Die Grünen-nahe Böll-Stiftung und der BUND fordern angesichts dessen eine grundlegende Reform der milliardenschweren EU-Agrarsubventionen. „Ein Prozent der Betriebe bekommt 20 Prozent der Gelder“, sagte Christine Chemnitz, Agrarexpertin der Böll-Stiftung. Große Betriebe würden stark profitieren. „Pauschale Flächenprämien sind ungerecht und unökologisch.“
Bauernvertreter Rothbart warnt vor einer Verschiebung der Mittel: „Die Flächenprämien sind für unsere Betriebe überlebenswichtig.“ Derzeit erhalten die Landwirte rund 280 Euro pro Hektar im Jahr. „Die Kosten durch Umweltschutzauflagen liegen jedoch weit höher“, so Rothbart. Die EU-Mittel seien somit Ausgleichszahlungen, die größere und kleinere Betriebe gleichermaßen benötigen.
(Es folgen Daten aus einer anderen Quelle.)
-- ==== Sys2Proof/Machine/Flags.lean ====
section
/-! DEFINITION. The conditions and marks the rules read: sets of reasons and steps, what a record counts as, the zone status, the
tunnel's run state, and the codes under which STATUS and NOTICE report them. -/

namespace Sys2Proof.Machine

/-! ## Places -/

/-- The eleven positions in table order (R1). -/
def positions : List Position :=
  [.entry, .transport, .spray, .gate, .tunnel0, .tunnel1, .tunnel2, .tunnel3, .tunnel4, .tunnel5, .exit]

/-- The tunnel's slots, entry side first. -/
def slotPositions : List Position := [.tunnel0, .tunnel1, .tunnel2, .tunnel3, .tunnel4, .tunnel5]

/-- The bit number of a position in STATUS (section 11.6). -/
def positionBit : Position → Nat
  | .entry => 0
  | .transport => 1
  | .spray => 2
  | .gate => 3
  | .tunnel0 => 4
  | .tunnel1 => 5
  | .tunnel2 => 6
  | .tunnel3 => 7
  | .tunnel4 => 8
  | .tunnel5 => 9
  | .exit => 10

/-- The value at a position. -/
def PerPos.get {α : Type} (t : PerPos α) : Position → α
  | .entry => t.entry
  | .transport => t.transport
  | .spray => t.spray
  | .gate => t.gate
  | .tunnel0 => t.tunnel0
  | .tunnel1 => t.tunnel1
  | .tunnel2 => t.tunnel2
  | .tunnel3 => t.tunnel3
  | .tunnel4 => t.tunnel4
  | .tunnel5 => t.tunnel5
  | .exit => t.exit

/-- The same values, but for one position. -/
def PerPos.put {α : Type} (t : PerPos α) (p : Position) (x : α) : PerPos α :=
  match p with
  | .entry => { t with entry := x }
  | .transport => { t with transport := x }
  | .spray => { t with spray := x }
  | .gate => { t with gate := x }
  | .tunnel0 => { t with tunnel0 := x }
  | .tunnel1 => { t with tunnel1 := x }
  | .tunnel2 => { t with tunnel2 := x }
  | .tunnel3 => { t with tunnel3 := x }
  | .tunnel4 => { t with tunnel4 := x }
  | .tunnel5 => { t with tunnel5 := x }
  | .exit => { t with exit := x }

/-- Every position's value changed by one function of the position and the value. -/
def PerPos.mapPos {α β : Type} (t : PerPos α) (f : Position → α → β) : PerPos β :=
  { entry := f .entry t.entry, transport := f .transport t.transport, spray := f .spray t.spray, gate := f .gate t.gate,
    tunnel0 := f .tunnel0 t.tunnel0, tunnel1 := f .tunnel1 t.tunnel1, tunnel2 := f .tunnel2 t.tunnel2,
    tunnel3 := f .tunnel3 t.tunnel3, tunnel4 := f .tunnel4 t.tunnel4, tunnel5 := f .tunnel5 t.tunnel5,
    exit := f .exit t.exit }

/-- The values in table order. -/
def PerPos.toList {α : Type} (t : PerPos α) : List α := positions.map t.get

/-- The zone's value. -/
def PerZone.get {α : Type} (t : PerZone α) : Zone → α
  | .a => t.a
  | .b => t.b
  | .c => t.c

/-- The same values, but for one zone. -/
def PerZone.put {α : Type} (t : PerZone α) (z : Zone) (x : α) : PerZone α :=
  match z with
  | .a => { t with a := x }
  | .b => { t with b := x }
  | .c => { t with c := x }

/-- A zone's place in the order A, B, C (R143). -/
def zoneIndex : Zone → Nat
  | .a => 0
  | .b => 1
  | .c => 2

/-- The zone polled after a zone (R143). -/
def nextZone : Zone → Option Zone
  | .a => some .b
  | .b => some .c
  | .c => none

/-- The zone mapped to a tunnel slot (R129); none at the other positions. -/
def slotZoneOf (m : SlotZones) : Position → Option Zone
  | .tunnel0 => some m.s0
  | .tunnel1 => some m.s1
  | .tunnel2 => some m.s2
  | .tunnel3 => some m.s3
  | .tunnel4 => some m.s4
  | .tunnel5 => some m.s5
  | .entry | .transport | .spray | .gate | .exit => none

/-- The numbers of the rack positions, lowest first. -/
def rackPositions : List (Fin 8) := [0, 1, 2, 3, 4, 5, 6, 7]

/-! ## Sets of reasons and steps -/

/-- The code of a reason (section 11.6). -/
def Reason.code : Reason → Nat
  | .maskMissing => 0
  | .maskUnchecked => 1
  | .length => 2
  | .noRecipe => 3
  | .stepMissing => 4
  | .idMismatch => 5
  | .noTraveller => 6
  | .duplicateSerial => 7
  | .sprayAborted => 8
  | .scheduleFull => 9
  | .filmThin => 10
  | .filmThick => 11
  | .potLife => 12
  | .cureShort => 13
  | .overcure => 14
  | .overtemp => 15
  | .cureDataGap => 16
  | .lotHold => 17
  | .auditSample => 18
  | .stranded => 19

/-- The set that holds one reason. -/
def reasonBit (r : Reason) : Reasons := 1#20 <<< r.code

/-- Whether a reason is in a set. -/
def hasReason (rs : Reasons) (r : Reason) : Bool := rs.getLsbD r.code

/-- A set with a reason added (R9). -/
def addReason (rs : Reasons) (r : Reason) : Reasons := rs ||| reasonBit r

/-- Whether a step 1..4 is in a set of steps. -/
def hasStep (ss : Steps) (step : Nat) : Bool := decide (1 ≤ step) && ss.getLsbD (step - 1)

/-- A set of steps with a step 1..4 added. -/
def addStep (ss : Steps) (step : Nat) : Steps := if 1 ≤ step then ss ||| (1#4 <<< (step - 1)) else ss

/-- A record with a reason added. -/
def Record.addReason (r : Record) (x : Reason) : Record :=
  { r with trav := { r.trav with reasons := Machine.addReason r.trav.reasons x } }

/-- A record with a reason added where a condition holds. -/
def Record.addReasonIf (r : Record) (c : Bool) (x : Reason) : Record := if c then r.addReason x else r

/-- Whether a record's set holds no reason. -/
def Record.clean (r : Record) : Bool := r.trav.reasons == 0

/-- Whether a record's set holds a pre-spray reason (R10): any but MASK_MISSING and MASK_UNCHECKED. -/
def Record.preSpray (r : Record) : Bool :=
  (r.trav.reasons &&& ~~~(reasonBit .maskMissing ||| reasonBit .maskUnchecked)) != 0

/-! ## What a record counts as -/

/-- A record is sprayed here when its spray state is DONE or ABORTED (R8). -/
def Record.sprayedHere (r : Record) : Bool := r.spray == .done || r.spray == .aborted

/-- A record made STRANDED in this cell (R2): at ENTRY its spray state is SKIPPED, which no record made by a match has there
(log 30). -/
def Record.madeStranded (r : Record) : Bool := hasReason r.trav.reasons .stranded && r.spray == .skipped

/-- The recipe a store's record holds. -/
def RecipeCell.recipe : RecipeCell → Option Recipe
  | .free => none
  | .assembled r | .staged r | .active r | .retiring r => some r

def RecipeCell.isFree : RecipeCell → Bool
  | .free => true
  | _ => false

def RecipeCell.isRetiring : RecipeCell → Bool
  | .retiring _ => true
  | _ => false

/-- The recipe a board record is bound to (R62). -/
def Record.bound (r : Record) (st : Store) : Option Recipe := r.recipe.bind fun i => st.records[i].recipe

/-! ## Codes -/

def CellState.code : CellState → Byte
  | .start => 1
  | .clearOut => 2
  | .run => 3
  | .stopped => 4
  | .configFault => 0

def RunState.code : RunState → Byte
  | .stopped => 0
  | .running => 1
  | .fault => 2

def Phase.code : Phase → Byte
  | .dwell => 0
  | .indexPending => 1
  | .indexing => 2

def OwnClaim.code : OwnClaim → Byte
  | .none => 0
  | .queued => 1
  | .sending => 2
  | .waiting => 3
  | .granted => 4
  | .refusedWait => 5
  | .ending => 6

def Source.code : Source → Byte
  | .off => 0
  | .cleanExit => 1
  | .clipped => 2
  | .filmMargin => 3
  | .cureMargin => 4
  | .jetDots => 5
  | .holdPlaced => 6

def HoldState.code : HoldState → Byte
  | .held => 1
  | .releasedRework => 2
  | .releasedScrap => 3

/-! ## The tunnel -/

/-- Zone statuses (R144). -/
inductive ZoneStatus where
  | lost | holding | ok
deriving DecidableEq, Repr

/-- A zone's status, from its value in use and miss count (R144). -/
def ZoneState.status (z : ZoneState) : ZoneStatus :=
  match z.value with
  | none => .lost
  | some _ => if z.miss = 0 then .ok else .holding

def ZoneStatus.code : ZoneStatus → Nat
  | .lost => 0
  | .holding => 1
  | .ok => 2

/-- The tunnel's run state (R130). -/
def State.runState (s : State) : RunState :=
  if s.tunnel.fault then .fault
  else
    match s.cell with
    | .clearOut | .run => if s.tracker.hold then .stopped else .running
    | .start | .stopped | .configFault => .stopped

/-! ## The cell -/

/-- Whether no record stands at a position (R1). -/
def State.isFree (s : State) (p : Position) : Bool := (s.table.get p).isNone

/-- The board count (R1). -/
def State.boardCount (s : State) : Nat := (s.table.toList.filter Option.isSome).length

/-- Whether the board table is empty. -/
def State.tableEmpty (s : State) : Bool := s.table.toList.all Option.isNone

/-- A recipe record's reference count: the records of the table that name it (R49). -/
def State.refCount (s : State) (i : Fin 12) : Nat :=
  (s.table.toList.filter fun r => match r with | some b => b.recipe == some i | none => false).length

/-- Whether the filtered level of a position sensor stands occupied. -/
def State.occupied (s : State) (p : Position) : Bool := (s.inputs.pos.get p).level == some true

/-- Whether the filtered level of a position sensor stands empty. -/
def State.sensorEmpty (s : State) (p : Position) : Bool := (s.inputs.pos.get p).level == some false

/-- Whether a record is TRANSFERRING (R31). -/
def Record.transferring (r : Record) : Bool :=
  match r.handoff with
  | some (.transferring _ _ _ _) => true
  | _ => false

/-- Whether a move under way, or a handoff or diversion that counts as one, involves a position (R14, R31, R169). -/
def State.moveInvolves (s : State) (p : Position) : Bool :=
  match p with
  | .entry => s.tracker.moves.toTransport
  | .transport => s.tracker.moves.toTransport || s.tracker.moves.toSpray
  | .spray => s.tracker.moves.toSpray || s.tracker.moves.toGate
  | .gate => s.tracker.moves.toGate
  | .exit =>
    match s.table.exit with
    | some r => r.transferring || r.diversion.isSome
    | none => false
  | .tunnel0 | .tunnel1 | .tunnel2 | .tunnel3 | .tunnel4 | .tunnel5 => false

/-- Whether an index under way covers a position's sensor (R16). -/
def State.covered (s : State) (p : Position) : Bool :=
  s.tunnel.phase == .indexing &&
    match p with
    | .entry | .transport | .spray => false
    | .gate => s.tunnel.carriesGate
    | .tunnel0 | .tunnel1 | .tunnel2 | .tunnel3 | .tunnel4 | .tunnel5 | .exit => true

/-- The board tracker takes position edges in these cell states (R11); so do the mask checker its counts (R83) and the hold
manager its edges (R167). -/
def State.tracking (s : State) : Bool :=
  s.loaded && (s.cell == .clearOut || s.cell == .run || s.cell == .stopped)

/-- A purge holds the bar from the posting of its claim until it ends (R109). -/
def State.purgeHoldsBar (s : State) : Bool := s.spray.purge == .claiming || s.spray.purge == .purging

/-- Open and close lead (R86). -/
def State.openLead (s : State) : Nat := s.spray.speed * s.cfg.lagOn / 160
def State.closeLead (s : State) : Nat := s.spray.speed * s.cfg.lagOff / 160

/-- The entries ahead of the own entry (R116); none when there is no own entry. -/
def State.entriesAhead (s : State) : Option Nat := s.supply.view.findIdx? fun e => e.station == s.cfg.station

/-- The rack position a diversion under way is for (R168). -/
def State.target (s : State) : Option (Fin 8) :=
  match s.table.exit with
  | some r =>
    match r.diversion with
    | some (.diverting t) => some t
    | _ => none
  | none => none

/-- Whether a rack position is free (R167). -/
def State.rackFree (s : State) (r : Fin 8) : Bool :=
  s.holds.list.all (fun e => e.rack != r) && s.target != some r

/-- The lowest-numbered free rack position (R168). -/
def State.lowestFreeRack (s : State) : Option (Fin 8) := rackPositions.find? s.rackFree

/-- A lot filter matches a variant and lot (R182). -/
def LotFilter.hits (f : LotFilter) (variant lot : Half) : Bool :=
  (variant &&& ~~~f.variantMask) == (f.variantBase &&& ~~~f.variantMask) &&
    (lot &&& ~~~f.lotMask) == (f.lotBase &&& ~~~f.lotMask)

/-- A recipe matches a board (R60). -/
def Recipe.hits (r : Recipe) (variant : Half) (side : Side) : Bool :=
  (variant &&& ~~~r.mask) == (r.base &&& ~~~r.mask) &&
    match r.side, side with
    | .either, _ => true
    | .top, .top => true
    | .bottom, .bottom => true
    | .top, .bottom => false
    | .bottom, .top => false

end Sys2Proof.Machine
end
Wissenschaft: Landwirte müssen unabhängig von Subventionen werden
Etwas anders sieht das Wissenschaftler Balmann: „Die Flächenprämien werden zunehmend an Bodeneigentümer durchgereicht und schaffen keinen gesellschaftlichen Nutzen.“ Die Herausforderung bestehe jedoch darin, die Abhängigkeit der Landwirtschaft von diesen Zahlungen abzubauen.
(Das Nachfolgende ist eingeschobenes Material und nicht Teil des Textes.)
/-- The last fragment in sequence commits the image. The form check of R53, the content checks of R54 with the item and code of the
first that fails (scalars, then segments, then zones), and the clamp set of R55 are spelled out from the image's bytes. A form or
content fault, or a full store, is answered and leaves the records; otherwise the lowest FREE record holds the clamped recipe, staged
in the slot, and the record staged there before becomes FREE. A single fragment, number 0 with the last flag, breaks an assembly in
progress and commits in the same way. The CRC in the BAD_CHECK answer of an image whose length does not fit is the model's reading of
R53 (DEDUCED, log 33). -/
def Obligations.RecipeCommitStages : Prop :=
  ∀ s g rest (k : Fin 8) buf, s.loaded = true → s.link.inbound = g :: rest → g.kind = kindRecipePart →
    let p := g.payload
    let n := (byteAt p 1).toNat % 16
    let im := buf ++ p.drop 2
    let b (i : Nat) : Nat := (byteAt im i).toNat
    let h (i : Nat) : Nat := 256 * b i + b (i + 1)
    let temp (i : Nat) : Int := (halfAt im i).toInt
    let form := 36 ≤ im.length ∧ b 12 ≤ 64 ∧ b 13 ≤ 16 ∧ im.length = 36 + 8 * b 12 + 9 * b 13 ∧
      (crc16 (im.take (im.length - 2))).toNat = h (im.length - 2)
    let scalars : Option Byte :=
      if 4 < b 5 then some 1
      else if b 4 = 0 ∨ 3 < b 4 then some 2
      else if 8191 < h 7 ∨ 8191 < h 9 then some 3
      else if h 9 < h 7 then some 4
      else if h 16 < h 14 then some 5
      else if h 26 < h 24 then some 6
      else if h 30 ≤ h 28 then some 7
      else none
    let seg (j : Nat) : Nat := 34 + 8 * j
    let overlaps (j : Nat) : Prop := ∃ i, i < j ∧ b (seg i) = b (seg j) ∧ h (seg j + 2) ≤ h (seg i + 4) ∧ h (seg i + 2) ≤ h (seg j + 4)
    let segment (j : Nat) (o : Option Byte) : Prop :=
      if s.cfg.valveCount ≤ b (seg j) then o = some 8
      else if 8191 < h (seg j + 2) ∨ 8191 < h (seg j + 4) then o = some 3
      else if h (seg j + 4) ≤ h (seg j + 2) then o = some 9
      else if b (seg j + 1) ≠ 1 ∧ b (seg j + 1) ≠ 2 then o = some 10
      else if b (seg j + 1) = 1 ∧ b (seg j + 6) = 0 ∨ b (seg j + 1) = 2 ∧ b (seg j + 7) = 0 then o = some 11
      else overlaps j ∧ o = some 12 ∨ ¬ overlaps j ∧ o = none
    let zone (j : Nat) : Option Byte :=
      let i := 34 + 8 * b 12 + 9 * j
      if b i ≠ 1 ∧ b i ≠ 2 then some 13
      else if 8191 < h (i + 1) ∨ 8191 < h (i + 3) ∨ 8191 < h (i + 5) ∨ 8191 < h (i + 7) then some 3
      else if h (i + 3) < h (i + 1) ∨ h (i + 7) < h (i + 5) then some 14
      else none
    let goodTo (m : Nat) : Prop := scalars = none ∧ ∀ j, j < m → segment j none
    let tRef : Int := if temp 18 < 400 then 400 else if 2000 < temp 18 then 2000 else temp 18
    let clamps (i : Nat) : Prop := i = 0 ∧ (temp 18 < 400 ∨ 2000 < temp 18) ∨ i = 1 ∧ tRef < temp 20 ∨ i = 2 ∧ temp 22 < tRef ∨
      i = 3 ∧ 100 < b 11 ∨ i = 4 ∧ 1023 < h 14 ∨ i = 5 ∧ 1023 < h 16 ∨ i = 6 ∧ 1800 < h 28 ∨ i = 7 ∧ 7200 < h 30 ∨
      i = 8 ∧ (h 32 = 0 ∨ 600 < h 32) ∨
      i = 9 ∧ ∃ j, j < b 12 ∧ b (seg j + 1) = 2 ∧ (b (seg j + 6) % 2 = 1 ∨ b (seg j + 6) < 4)
    let popped : State := { s with
      link := { s.link.popInbound with
        assemblyBroken := if n = 0 ∧ s.store.assembler ≠ .idle then true else s.link.assemblyBroken }
      store := { s.store with assembler := .idle } }
    2 ≤ p.length → p.length ≤ 62 → byteAt p 1 &&& 0x70 = 0 → (byteAt p 0).toNat = k.val → (byteAt p 1).getLsbD 7 = true →
    (n = 0 ∧ buf = [] ∨ n ≠ 0 ∧ s.store.assembler = .assembling k n buf) →
    let answer (t : State) (more : List Byte) : State := t.post g.src kindRecipeAnswer (byteAt p 0 :: more)
    (¬ form → exec .recipePart s = .next (answer popped (2 ::
      if 2 ≤ im.length then 1 :: be16 (halfAt im (im.length - 2)) else [0, 0, 0]))) ∧
    (form →
      (∀ c, scalars = some c → exec .recipePart s = .next (answer popped [3, 255, c])) ∧
      (∀ j c, j < b 12 → goodTo j → segment j (some c) → exec .recipePart s = .next (answer popped [3, byteOf j, c])) ∧
      (∀ j c, j < b 13 → goodTo (b 12) → (∀ i, i < j → zone i = none) → zone j = some c →
        exec .recipePart s = .next (answer popped [3, byteOf (64 + j), c]))) ∧
    (form → goodTo (b 12) → (∀ j, j < b 13 → zone j = none) →
      ((∀ i : Fin 12, s.store.records[i] ≠ .free) →
        exec .recipePart s = .next (answer popped [4, byteOf (s.store.records.toList.filter RecipeCell.isRetiring).length])) ∧
      ∀ i : Fin 12, s.store.records[i] = .free → (∀ j : Fin 12, j < i → s.store.records[j] ≠ .free) →
        s.store.slots[k].staged ≠ some i → ∃ (st : Store) (clampBits : Half),
          exec .recipePart s = .next (answer { popped with store := st }
            (1 :: byteOf i.val :: (be16 (halfAt im (im.length - 2)) ++ be16 clampBits))) ∧
          (∀ j, j < 16 → (clampBits.getLsbD j = true ↔ clamps j)) ∧
          (∀ j : Fin 12, st.records[j] = if j = i then .staged (recipeOf im)
            else if s.store.slots[k].staged = some j then .free else s.store.records[j]) ∧
          (∀ l : Fin 8, st.slots[l] = if l = k then { s.store.slots[k] with staged := some i } else s.store.slots[l]) ∧
          st.assembler = .idle)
Nichts hält Balmann von dem Vorschlag, die Subventionen an die Größe des Betriebes oder Bedürftigkeit zu koppeln: „Das schafft nur neue Abhängigkeiten. Zudem ist Bedürftigkeit in der Landwirtschaft schwer zu fassen. So sind selbst die Inhaber vieler unrentabler Betriebe vergleichsweise vermögend.“ Besondere Gründe für höhere Zahlungen sieht Balmann dann gegeben, wenn in Mittelgebirgsregionen oder an ungünstigen Standorten eine Flächenbewirtschaftung aufrechterhalten werden soll. Solche Gründe könnten im Landschafts- oder Biodiversitätserhalt liegen.